ASSIGNED TASK:
Each line from the start of the listing below through the line containing "Sys2Proof.Machine.execDriveEnableFall tick s" should be reproduced exactly, with no others.

EXCERPTED RECORDS:
-- ==== Sys2Proof/Machine/Dispatch.lean ====
section
/-! DEFINITION. One arm per command: its meaning, called once. -/

namespace Sys2Proof.Machine

/-- The effect of a command on everything but the queue of waiting commands. -/
def exec (i : Instr) (s : State) : Host.Outcome State Fault Refusal :=
  match i with
  | .fullReset cause tick => Sys2Proof.Machine.execFullReset cause tick s
  | .resetEnd straps => Sys2Proof.Machine.execResetEnd straps s
  | .scaleTransition axis phaseA phaseB tick => Sys2Proof.Machine.execScaleTransition axis phaseA phaseB tick s
  | .endOfTravelInput axis travelEnd active tick => Sys2Proof.Machine.execEndOfTravelInput axis travelEnd active tick s
  | .servoSample tick => Sys2Proof.Machine.execServoSample tick s
  | .settleTimeout tick => Sys2Proof.Machine.execSettleTimeout tick s
  | .referenceMark axis tick => Sys2Proof.Machine.execReferenceMark axis tick s
  | .driveEnableFall tick => Sys2Proof.Machine.execDriveEnableFall tick s
  | .driveEnableRise tick => Sys2Proof.Machine.execDriveEnableRise tick s
  | .triggerDeflected tick => Sys2Proof.Machine.execTriggerDeflected tick s
  | .triggerSeated tick => Sys2Proof.Machine.execTriggerSeated tick s
  | .reseatTimerExpiry tick => Sys2Proof.Machine.execReseatTimerExpiry tick s
  | .sensorSlotEnd read tick => Sys2Proof.Machine.execSensorSlotEnd read tick s
  | .peerTimerExpiry tick => Sys2Proof.Machine.execPeerTimerExpiry tick s
  | .permitTimerExpiry tick => Sys2Proof.Machine.execPermitTimerExpiry tick s
  | .companionTimerExpiry point tick => Sys2Proof.Machine.execCompanionTimerExpiry point tick s
  | .claimWindowExpiry tick => Sys2Proof.Machine.execClaimWindowExpiry tick s
  | .tentativeHoldExpiry tick => Sys2Proof.Machine.execTentativeHoldExpiry tick s
  | .lockStateInput locked unlocked tick => Sys2Proof.Machine.execLockStateInput locked unlocked tick s
  | .lidStateInput port openIn closedIn tick => Sys2Proof.Machine.execLidStateInput port openIn closedIn tick s
  | .presenceInput port active tick => Sys2Proof.Machine.execPresenceInput port active tick s
  | .identityReadStart tick => Sys2Proof.Machine.execIdentityReadStart tick s
  | .identityReadComplete value tick => Sys2Proof.Machine.execIdentityReadComplete value tick s
  | .lidTimerExpiry tick => Sys2Proof.Machine.execLidTimerExpiry tick s
  | .lockTimerExpiry tick => Sys2Proof.Machine.execLockTimerExpiry tick s
  | .identifyTimerExpiry tick => Sys2Proof.Machine.execIdentifyTimerExpiry tick s
  | .muteTimerExpiry tick => Sys2Proof.Machine.execMuteTimerExpiry tick s
  | .listenQuietCount tick => Sys2Proof.Machine.execListenQuietCount tick s
  | .attemptStart tick => Sys2Proof.Machine.execAttemptStart tick s
  | .arbitrationLost tick => Sys2Proof.Machine.execArbitrationLost tick s
  | .attemptSuccess tick => Sys2Proof.Machine.execAttemptSuccess tick s
  | .attemptFailed quiet tick => Sys2Proof.Machine.execAttemptFailed quiet tick s
  | .frameReceiveError bits sof tick => Sys2Proof.Machine.execFrameReceiveError bits sof tick s
  | .duplicateNumber sof tick => Sys2Proof.Machine.execDuplicateNumber sof tick s
  | .halt f => Sys2Proof.Machine.execHalt f s
  | .touchReceived f => Sys2Proof.Machine.execTouchReceived f s
  | .zoneObjectReceived f => Sys2Proof.Machine.execZoneObjectReceived f s
  | .helloReceived f => Sys2Proof.Machine.execHelloReceived f s
  | .zoneReleaseReceived f => Sys2Proof.Machine.execZoneReleaseReceived f s
  | .zoneClaimReceived f => Sys2Proof.Machine.execZoneClaimReceived f s
  | .companionReceived f => Sys2Proof.Machine.execCompanionReceived f s
  | .permit f => Sys2Proof.Machine.execPermit f s
  | .tempReceived f => Sys2Proof.Machine.execTempReceived f s
  | .pointReceived f => Sys2Proof.Machine.execPointReceived f s
  | .replyReceived f => Sys2Proof.Machine.execReplyReceived f s
  | .statusReceived f => Sys2Proof.Machine.execStatusReceived f s
  | .noticeReceived f => Sys2Proof.Machine.execNoticeReceived f s
  | .movePosition f => Sys2Proof.Machine.execMovePosition f s
  | .moveProbe f => Sys2Proof.Machine.execMoveProbe f s
  | .reference f => Sys2Proof.Machine.execReference f s
  | .clear f => Sys2Proof.Machine.execClear f s
  | .probeChange f => Sys2Proof.Machine.execProbeChange f s
  | .probeSet f => Sys2Proof.Machine.execProbeSet f s
  | .datum f => Sys2Proof.Machine.execDatum f s
  | .arm f => Sys2Proof.Machine.execArm f s
  | .disarm f => Sys2Proof.Machine.execDisarm f s
  | .restart f => Sys2Proof.Machine.execRestart f s
  | .queryStation f => Sys2Proof.Machine.execQueryStation f s
  | .queryAxis f => Sys2Proof.Machine.execQueryAxis f s
  | .queryZones f => Sys2Proof.Machine.execQueryZones f s
  | .queryChannel f => Sys2Proof.Machine.execQueryChannel f s
  | .queryProbe f => Sys2Proof.Machine.execQueryProbe f s
  | .queryPort f => Sys2Proof.Machine.execQueryPort f s
  | .queryPoints f => Sys2Proof.Machine.execQueryPoints f s
  | .setupStation f => Sys2Proof.Machine.execSetupStation f s
  | .setupAxis f => Sys2Proof.Machine.execSetupAxis f s
  | .setupScale f => Sys2Proof.Machine.execSetupScale f s
  | .setupMap f => Sys2Proof.Machine.execSetupMap f s
  | .setupZones f => Sys2Proof.Machine.execSetupZones f s
  | .setupThermal f => Sys2Proof.Machine.execSetupThermal f s
  | .setupLinks f => Sys2Proof.Machine.execSetupLinks f s
  | .setupRack f => Sys2Proof.Machine.execSetupRack f s
  | .unusedKindFrame f => Sys2Proof.Machine.execUnusedKindFrame f s

end Sys2Proof.Machine
end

RESPONSE:
-- ==== Sys2Proof/Machine/Dispatch.lean ====
section
/-! DEFINITION. One arm per command: its meaning, called once. -/

namespace Sys2Proof.Machine

/-- The effect of a command on everything but the queue of waiting commands. -/
def exec (i : Instr) (s : State) : Host.Outcome State Fault Refusal :=
  match i with
  | .fullReset cause tick => Sys2Proof.Machine.execFullReset cause tick s
  | .resetEnd straps => Sys2Proof.Machine.execResetEnd straps s
  | .scaleTransition axis phaseA phaseB tick => Sys2Proof.Machine.execScaleTransition axis phaseA phaseB tick s
  | .endOfTravelInput axis travelEnd active tick => Sys2Proof.Machine.execEndOfTravelInput axis travelEnd active tick s
  | .servoSample tick => Sys2Proof.Machine.execServoSample tick s
  | .settleTimeout tick => Sys2Proof.Machine.execSettleTimeout tick s
  | .referenceMark axis tick => Sys2Proof.Machine.execReferenceMark axis tick s
  | .driveEnableFall tick => Sys2Proof.Machine.execDriveEnableFall tick s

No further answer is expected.